Regardless of the sales channels, you need to make customers feel like royalty. The four steps of measuring customer satisfaction can show you how
Multichannel marketers must measure variables that affect satisfaction in a specific channel while establishing uniform standards across all channels
Many catalogers swear by the adage “If you treat your customers like gold, they will continue to fill your pockets with the same.” They realize customer satisfaction — the basis for loyalty, then retention, and ultimately, profitability — is critical to success in any channel.
But few take the next steps to measure satisfaction properly, determine areas of weakness, and make the necessary improvements to strengthen the bottom line. To be successful across multiple channels, catalogers need to use both channel-specific measurement tools and uniform standards for measuring customer satisfaction.
True, it’s a daunting task to compare customer satisfaction across channels. For today’s multichannel retailers, the online, catalog, and retail channels each require different measurement mechanisms. To attain uniform goals and standards for comparison, you must reconcile incompatible measurement systems, terminology, and individual channel goals — if possible.
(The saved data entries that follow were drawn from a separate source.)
/-! ### Flushing, watchdog, down-hold (R335, R368 to R372) -/

/-- Take every copy of an egress queue out of it: those on the die, how many are in the spill region or on their way back, and
the core without them; the queue no longer spills. -/
def Core.takeQueue (k : Core) (d l q : Nat) : List Copy × Nat × Core :=
  let port := d * 256 + l
  let hit (c : Copy) : Bool := c.port == port && c.queue == q
  let here := k.buf.eq.filter hit ++ (k.egr.sending.map (·.copy)).filter hit ++
    (k.pipes.pkts.filterMap (·.copy)).filter hit
  let away := k.buf.spilled.filter hit ++ k.buf.fetching.filter hit
  let k1 := { k with
    buf := { k.buf with
      eq := k.buf.eq.filter (fun c => !hit c)
      spilled := k.buf.spilled.filter (fun c => !hit c)
      fetching := k.buf.fetching.filter (fun c => !hit c) }
    egr := { k.egr with sending := k.egr.sending.filter (fun x => !hit x.copy) }
    pipes := { k.pipes with pkts := k.pipes.pkts.filter (fun p => match p.copy with
      | some c => !hit c
      | none => true) } }
  (here, away.length, k1.tw T.BUF_Q_SPILLED (dw d) 0 (l * 16 + q) 0)

/-- Flush the copies of an egress queue that wait or are being sent; each adds 1 to FLUSH_DROP. -/
def Core.flushQueue (k : Core) (d l q : Nat) : Core :=
  let r := k.takeQueue d l q
  let k1 := (r.1.foldl (fun k c => k.releaseEgress c l q) r.2.2).spillersEval
  ((k1.tbump T.BUF_PSTAT_FLUSH_DROP (dw d) 0 l (r.1.length + r.2.1)).noteIdle d l q).watchQueue d l q false

/-- A priority of the queue is paused and its time has not run out (R391). -/
def Core.pauseRuns (k : Core) (d l q : Nat) : Bool :=
  (List.range 8).any fun g => k.prioPaused d l g && bit (k.qmask d l g) q == 1 &&
    decide (k.time.now + 1 < k.buf.pauseEnd.get ((d * 256 + l) * 8 + g))

/-- WATCHDOG_DISCARD (R335): a paused back-pressure queue that holds copies has sent nothing for BUF_WDOG_CFG.MS. -/
def Core.watchdogDiscard (k : Core) (d l q : Nat) : Core :=
  let w := dw d
  let since := k.buf.stuckSince.get ((d * 256 + l) * 16 + q)
  let due := since ≠ 0 ∧ since - 1 + k.rd R.BUF_WDOG_CFG_MS w 0 0 * 1000000 ≤ k.time.now
  if k.rd R.BUF_WDOG_CFG_EN w 0 0 = 1 ∧ ¬ k.marking d l q ∧ ¬ k.wdogDiscard d l q ∧ k.pauseRuns d l q ∧
      k.queueHolds d l q ∧ due then
    let k1 := (k.tw T.BUF_PORT_WDOG_DISCARD w 0 l (k.td T.BUF_PORT_WDOG_DISCARD w 0 l ||| 2 ^ q)).flushQueue d l q
    ((k1.stopEval d l q).bump R.BUF_WDOG_CNT w 0 0 1).raise w 0x28 1
  else k

/-- WATCHDOG_DISCARD. -/
def execWatchdogDiscard (d : Fin 8) (l : Fin 256) (q : Fin 16) (s : State) : Host.Outcome State Fault Refusal :=
  done (s.onCore fun k => k.watchdogDiscard d l q)

/-- WATCHDOG_EXIT (R335): none of the queue's priorities has been paused for BUF_WDOG_CFG.MS. -/
def execWatchdogExit (d : Fin 8) (l : Fin 256) (q : Fin 16) (s : State) : Host.Outcome State Fault Refusal :=
  done (s.onCore fun k =>
    let last := k.buf.lastPaused.get ((d.val * 256 + l.val) * 16 + q.val)
    if k.wdogDiscard d l q ∧ ¬ k.paused d l q ∧ last - 1 + k.rd R.BUF_WDOG_CFG_MS (dw d) 0 0 * 1000000 ≤ k.time.now then
      let mask := k.td T.BUF_PORT_WDOG_DISCARD (dw d) 0 l
      (k.tw T.BUF_PORT_WDOG_DISCARD (dw d) 0 l (mask - (mask &&& 2 ^ q.val))).stopEval d l q
    else k)

/-- A copy that waits, landed or in a VOQ, is discarded: its group loses it. -/
def Core.discardWaiting (k : Core) (c : Copy) : Core :=
  ((k.tbump T.BUF_PSTAT_DOWN_DROP (dw c.die) 0 (c.port % 256) 1)).copyGone c.grp

/-- A copy whose landing cells are discarded: they are free, their credit returns, and its cells still to come are
discarded as they arrive (R353, R370). `f` is the counter's effect. -/
def Core.discardLanding (k : Core) (f : Core → Core) (x : Nat × Copy × Nat) : Core :=
  let (j, c, n) := x
  let k0 := { k with xbar := { k.xbar with
    landing := k.xbar.landing.filter fun z => !(z.1 == j && z.2.1.id == c.id)
    creditUsed := k.xbar.creditUsed.set j (k.xbar.creditUsed.get j - n) } }
  let k1 := match k0.grp c.grp with
    | some g => k0.putGrp { g with landing := none, waiting := 0 }
    | none => k0
  f (k1.settle c.grp)

/-- Discard the landing cells for a port on its die (R370): each copy counts in DOWN_DROP. -/
def Core.downLanding (k : Core) (d l : Nat) : Core :=
  (k.xbar.landing.filter fun z => z.2.1.port == d * 256 + l && z.2.1.kind != .multicast).foldl (fun k z =>
    (k.discardLanding (fun k => k.tbump T.BUF_PSTAT_DOWN_DROP (dw d) 0 l 1) z) |> fun k =>
      { k with xbar := { k.xbar with doomed := k.xbar.doomed ++ [(8 * z.2.1.die + z.2.1.pipe, z.1, z.2.1.id)] } }) k

/-- The copies of a VOQ or for a port that have begun to cross end with an empty last cell that carries ERR (R367). -/
def Core.abortCopies (k : Core) (hit : Copy → Bool) : Core :=
  let cut (c : Copy) : Copy := if hit c && decide (0 < c.sent) then { c with aborted := true, bad := true } else c
  { k with buf := { k.buf with voq := k.buf.voq.map cut } }

/-- Flush a port whose down-hold has ended with the link down (R370). A copy that has begun to cross counts on the die its
cells have landed on, or on its source die while none has; its cells still to come are discarded as they arrive. -/
def Core.downFlush (k' : Core) (d l : Nat) : Core :=
  let port := d * 256 + l
  let w := dw d
  -- the pauses end here (R335's exit counts from now)
  let k := (List.range 8).foldl (fun k g => if k.prioPaused d l g then k.notePaused d l g else k) k'
  let k1 := (List.range 16).foldl (fun k q => k.flushQueue d l q) k
  let k2 := (List.range 16).foldl (fun k q => if k.stopped d l q then k.setStop d l q false else k) k1
  let k3 := k2.tw T.BUF_PORT_PAUSED_RX w 0 l 0
  let hit (c : Copy) : Bool := c.port == port && c.kind != .multicast
  let ends := (List.range 8).foldl (fun m g => m.set (port * 8 + g) 0) k3.buf.pauseEnd
  let gone := k3.buf.voq.filter fun c => hit c && c.sent == 0
  let flying := k3.buf.voq.filter fun c => hit c && decide (0 < c.sent) && !c.aborted &&
    !(k3.xbar.landing.any fun z => z.2.1.id == c.id)
  let k4 := { k3 with buf := { k3.buf with
    voq := k3.buf.voq.filter (fun c => !(hit c && c.sent == 0))
    pauseEnd := ends
    dropping := k3.buf.dropping.set port 1
    holdEnd := k3.buf.holdEnd.set port 0 } }
  let k5 := ((gone.foldl Core.discardWaiting k4).abortCopies hit).tw T.BUF_PORT_HOLDING w 0 l 0
  let doom (k : Core) (c : Copy) : Core :=
    { k with xbar := { k.xbar with doomed := k.xbar.doomed ++ [(8 * c.die + c.pipe, c.dp, c.id)] } }
  let k6 := (flying.foldl (fun k c => doom (k.tbump T.BUF_PSTAT_DOWN_DROP (dw c.die) 0 l 1) c) k5).downLanding d l
  (k6.focPortDown port).watchPort d l

/-- Flush a VOQ whose state is uncorrectable (R570 class 12): each copy counts in RAS_UE_DROP_CNT; one that has begun to cross
ends with ERR. -/
def Core.voqLost (k : Core) (d p dp tc : Nat) : Core :=
  let hit (c : Copy) : Bool := c.die == d && c.pipe == p && c.dp == dp && c.tc == tc && !c.aborted
  let all := k.buf.voq.filter hit
  let gone := all.filter (·.sent == 0)
  let k1 := { k with buf := { k.buf with voq := k.buf.voq.filter fun c => !(hit c && c.sent == 0) } }
  ((gone.foldl (fun k c => k.copyGone c.grp) k1).abortCopies hit).bump R.RAS_UE_DROP_CNT (dw d) 0 0 all.length

/-- The reads of a die's VOQs: correctable errors are counted; a VOQ whose state is uncorrectable, of a source pipeline, a
destination pipeline and a TC, is flushed (R570 class 12). -/
def Core.voqsRead (k : Core) (d : Nat) (ces : List (Fin 4096 × Fin 8)) (lost : Option (Nat × Nat × Nat)) : Core :=
  let k1 := k.cesFound (dw d) ces
  match lost with
  | some (p, dp, tc) => (k1.ueFound (dw d) 12).voqLost d p dp tc
  | none => k1

/-- Flush an egress queue whose link memory is uncorrectable (R570 class 12): the copies it holds, the one being sent and
those in the spill region among them, are dropped and counted in RAS_UE_DROP_CNT; the queue starts again empty. -/
def Core.queueLost (k : Core) (d l q : Nat) : Core :=
  let r := k.takeQueue d l q
  let k2 := (r.2.2.ueFound (dw d) 12).bump R.RAS_UE_DROP_CNT (dw d) 0 0 (r.1.length + r.2.1)
  ((r.1.foldl (fun k c => k.releaseEgress c l q) k2).spillersEval.noteIdle d l q).watchQueue d l q false

/-! ### Local transfer, stop messages (R341, R343, R347) -/

/-- The TCs of an expedited class come first (R347, R354). -/
def Core.tcOrder (k : Core) : List Nat :=
  let x := k.rd R.MER_CFG_EXP_TC 0 0 0
  (List.range 8).filter (fun t => bit x t == 1) ++ (List.range 8).filter (fun t => bit x t == 0)

/-- The head of a copy's list is eligible as its own die sees the stops (R343); copies for a port in down-hold stay
(R368). -/
def Core.headEligible (k : Core) (c : Copy) : Bool :=
  match c.kind with
  | .multicast => k.buf.mcStop.get ((c.die * 64 + c.dp) * 8 + c.tc) == 0
  | _ => bit (k.td T.BUF_STOP_STOPS (dw c.die) 0 c.port) c.queue == 0 &&
      !k.wdogDiscard (c.port / 256) (c.port % 256) c.queue && !k.holding (c.port / 256) (c.port % 256)

/-- A VOQ's list a copy stands in: 0 for multicast, else the port plus 1 (R343). -/
def Copy.list (c : Copy) : Nat := match c.kind with
  | .multicast => 0
  | _ => c.port + 1

/-- The copy a VOQ serves next (R343): one in progress, else the head of the next eligible list in rotation. -/
def Core.voqHead (k : Core) (d p dp tc : Nat) : Option Copy :=
  let mine := k.buf.voq.filter fun c => c.die == d && c.pipe == p && c.dp == dp && c.tc == tc
  match mine.find? (fun c => decide (0 < c.sent)) with
  | some c => some c
  | none =>
    let turn := k.buf.voqTurn.get (((d * 8 + p) * 64 + dp) * 8 + tc)
    let heads := mine.filter fun c =>
      k.headEligible c && (match mine.find? (fun x => x.list == c.list) with
        | some x => x.id == c.id
        | none => false)
    -- lists after the one served last come first
    let after := heads.filter fun c => decide (turn ≤ c.list)
    let best (l : List Copy) : Option Copy := l.foldl (fun b c => match b with
      | none => some c
      | some x => if c.list < x.list then some c else some x) none
    match best after with
    | some c => some c
    | none => best heads

/-- A VOQ serves a list: the next turn starts behind it. -/
def Core.voqServed (k : Core) (c : Copy) : Core :=
  { k with buf := { k.buf with voqTurn :=
    (k.buf.voqTurn.set (((c.die * 8 + c.pipe) * 64 + c.dp) * 8 + c.tc) (c.list + 1)) } }

/-- The order in which a destination pipeline takes a source's local VOQs: expedited TCs first, going on behind the TC it took
last, so that a TC that stays eligible is taken within 8 turns (R347). DESIGN CHOICE: how expedited-first and the bound on
every VOQ fit together is not stated. -/
def Core.localOrder (k : Core) (dp src : Nat) : List Nat :=
  let n := k.buf.localTc.get (dp * 8 + src)
  k.tcOrder.drop n ++ k.tcOrder.take n

/-- LOCAL_TRANSFER (R347): destination pipeline `p` of die `d` takes one copy of the next eligible local VOQ. `ue`: the
multicast entry reads uncorrectable (R234); `lost`: so does the state of the VOQ of this source pipeline and TC, which is
flushed (R570 class 12); `ces`: correctable errors met (R573). -/
def Core.localTransfer (k' : Core) (d p : Nat) (ue : Bool) (lost : Option (Nat × Nat)) (ces : List (Fin 4096 × Fin 8)) : Core :=
  let k := k'.voqsRead d ces (lost.map fun x => (x.1, 8 * d + p, x.2))
  let dp := 8 * d + p
  let start := k.buf.localTurn.get dp
  let order := (List.range 8).map fun i => (start + i) % 8
  match order.findSome? fun src => (k.localOrder dp src).findSome? fun tc => k.voqHead d src dp tc with
  | none => k
  | some c =>
    let k1 := k.voqServed c
    let k2 := { k1 with buf := { k1.buf with
      voq := k1.buf.voq.filter (·.id != c.id)
      localTurn := k1.buf.localTurn.set dp ((c.pipe + 1) % 8)
      localTc := k1.buf.localTc.set (dp * 8 + c.pipe) (k1.tcOrder.idxOf c.tc + 1) } }
    ((k2.enqueue c ue).copyGone c.grp).settle c.grp

/-- LOCAL_TRANSFER. -/
def execLocalTransfer (d p : Fin 8) (ue : Bool) (lost : Option (Fin 8 × Fin 8)) (ces : List (Fin 4096 × Fin 8)) (s : State) :
    Host.Outcome State Fault Refusal :=
  done (s.onCore fun k => k.localTransfer d p ue (lost.map fun x => (x.1.val, x.2.val)) ces)

/-- STOP_MESSAGE_RECEIVE (R341): another die sees a queue's stop as it stands, and the multicast stops of its pipeline. -/
def execStopMessageReceive (viewer d : Fin 8) (l : Fin 256) (q : Fin 16) (s : State) :
    Host.Outcome State Fault Refusal :=
  done (s.onCore fun k =>
    if k.populated viewer ∧ k.populated d ∧ ¬ k.fenced d then
      (k.seeStop viewer d l q (k.stopped d l q)).seeMcStops viewer d (l / 32)
    else k)

/-! ### Spilling (R374) -/

/-- A copy waits for copies of its queue that were enqueued before it and are in the spill region or on their way back (R375). -/
def Core.heldBack (k : Core) (c : Copy) : Bool :=
  (k.buf.spilled ++ k.buf.fetching).any fun x => x.port == c.port && x.queue == c.queue && decide (x.turn < c.turn)

/-- Cells of a queue on its die that may go before its spilled copies: those of its account, less those of copies that wait for
spilled ones, and those on their way into the fetch reserve. -/
def Core.queueCells (k : Core) (d l q : Nat) : Nat :=
  let sum (cs : List Copy) : Nat :=
    cs.foldl (fun n c => if c.port = d * 256 + l ∧ c.queue = q then n + cellsOf c.frame.length else n) 0
  k.egE d l q - sum (k.buf.eq.filter k.heldBack) + sum k.buf.fetching

/-- Cells the fetch reserve of a die holds. -/
def Core.reserveUsed (k : Core) (d : Nat) : Nat :=
  k.buf.groups.foldl (fun n g => if g.die = d ∧ g.reserve then n + g.cells else n)
    (k.buf.fetching.foldl (fun n c => if c.die = d then n + cellsOf c.frame.length else n) 0)

/-- SPILL_FETCH (R374): a spilling queue with fewer than 64 cells on the die fetches its oldest spilled copy into the
fetch reserve. -/
def Core.spillFetch (k : Core) (d l q : Nat) : Core :=
  match k.buf.spilled.find? fun c => c.port == d * 256 + l && c.queue == q with
  | none => k.queueEval d l q
  | some c =>
    let n := cellsOf c.frame.length
    if k.queueCells d l q < 64 ∧ k.regionOn 2 ∧ 256 * n ≤ k.tokens 2 ∧
        k.reserveUsed d + n ≤ k.rd R.BUF_SPILL_RSV_FETCH_CELLS (dw d) 0 0 then
      (({ k with buf := { k.buf with
        spilled := k.buf.spilled.filter (·.id != c.id)
        fetching := k.buf.fetching ++ [{ c with asked := k.time.now }] } }).spend 2 (256 * n)).spillersEval
    else k

/-- SPILL_FETCH. -/
def execSpillFetch (d : Fin 8) (l : Fin 256) (q : Fin 16) (s : State) : Host.Outcome State Fault Refusal :=
  done (s.onCore fun k => k.spillFetch d l q)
Channel-specific factors must be measured independently, rather than across channels.
For instance, when measuring checkout efficiency and speed in retail stores, a marketer would evaluate a sampling of transactions across multiple stores for error rates in keying items/prices into the register, how long transactions took, and how long customers had to wait in line.
Online, the same marketer would measure checkout ease and speed by examining the number of fields into which customers had to enter information, evaluating the number of clicks or pages required to complete transactions, the number of abandoned shopping carts during a period of time, and how long the average transaction took from start to finish. A print cataloger, meanwhile, would consider how many rings it took telephone service reps to answer calls and how long it took to place the order.
So you can see why making any comparable conclusions regarding checkout speed and efficiency across channels would be irrelevant: The processes are unique.
Customer satisfaction is difficult to measure accurately in any channel, let alone across multiple channels. For one thing, while you may hear — loudly — from very unhappy customers, you’re less likely to receive feedback from customers who are only mildly dissatisfied.
Marketers use a number of traditional mechanisms, such as phone and mail satisfaction surveys, customer intercept surveys, focus groups, complaint and suggestion systems, and secret shoppers to determine whether customers are satisfied. But most of these methods are geared to produce general ratings about the marketer’s customers’ shopping experience — with little qualitative explanation about the specific sources of opportunity or areas of success.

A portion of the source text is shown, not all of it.